Ratings and ad revenue are important, but it's feedback that's also a jock's (or producer's) best friend. If numbers are down, but the phones are lit up, the logged calls can be considered a saving grace in a few (but not all) instances.

A lot of times, feedback brings on a rush similar to gambling; if you've been broadcasting in an area for some time, you can gauge the threshold of the audience's reactions, and then fall upon your reputation and listenership to push the envelope further. If any material can be found offensive by anyone tuning in, but in a way which can be (largely) dismissed as schoolyard humor and not as defamatory, that's a (mild) feedback grab.
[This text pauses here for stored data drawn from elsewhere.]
-- ==== Sys2Proof/Laws/Runs.lean ====
section
/-! SUPPORT. Runs of passes: their equations, what every run keeps, and which passes of a run are due. -/

namespace Sys2Proof.Machine

@[simp] theorem runPasses_nil (s : State) : runPasses [] s = s := rfl

@[simp] theorem runPasses_cons (p : PassIn) (ps : List PassIn) (s : State) :
    runPasses (p :: ps) s = runPasses ps (runPass p s) := rfl

@[simp] theorem runPasses_cfg (ps : List PassIn) (s : State) : (runPasses ps s).cfg = s.cfg := by
  induction ps generalizing s with
  | nil => rfl
  | cons p ps ih => rw [runPasses_cons, ih, runPass_cfg]

@[simp] theorem duePasses_nil (q last : Word) : duePasses q last [] = [] := rfl

theorem duePasses_of_due {q last : Word} {p : PassIn} (h : q.toNat ≤ (p.now - last).toNat) (ps : List PassIn) :
    duePasses q last (p :: ps) = p :: duePasses q p.now ps := by
  rw [duePasses, if_pos ((le_elapsed_iff _ _ _).mpr h)]

theorem duePasses_of_not_due {q last : Word} {p : PassIn} (h : ¬ q.toNat ≤ (p.now - last).toNat)
    (ps : List PassIn) : duePasses q last (p :: ps) = duePasses q last ps := by
  rw [duePasses, if_neg (fun hq => h ((le_elapsed_iff _ _ _).mp hq))]

/-- Each due pass is a pass of the run. -/
theorem mem_of_mem_duePasses {q last : Word} {p : PassIn} {ps : List PassIn} (h : p ∈ duePasses q last ps) :
    p ∈ ps := by
  induction ps generalizing last with
  | nil => cases h
  | cons p' ps ih =>
    unfold duePasses at h
    split at h
    · rcases List.mem_cons.mp h with rfl | h
      · exact List.mem_cons_self
      · exact List.mem_cons_of_mem _ (ih h)
    · exact List.mem_cons_of_mem _ (ih h)

end Sys2Proof.Machine
end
Should an issue be made of the level of humor, many djs fall upon the crutch of believing "if you make fun of everyone, you're not singling out a particular group". Should a large number of callers provide compliments for "the balls needed to try such a gag", then you can be sure it'll be attempted again on a larger scale during a slow week.

In drive time, any session starting with a limited number of one-liners
is a slow week.
posted by Smart Dalek at 6:46 PM on October 5, 2002

Sad, sad, sad. Good reason not to listen to radio any more... hope these people die out. (Like Spiggot, for instance. I hope people like him die out.)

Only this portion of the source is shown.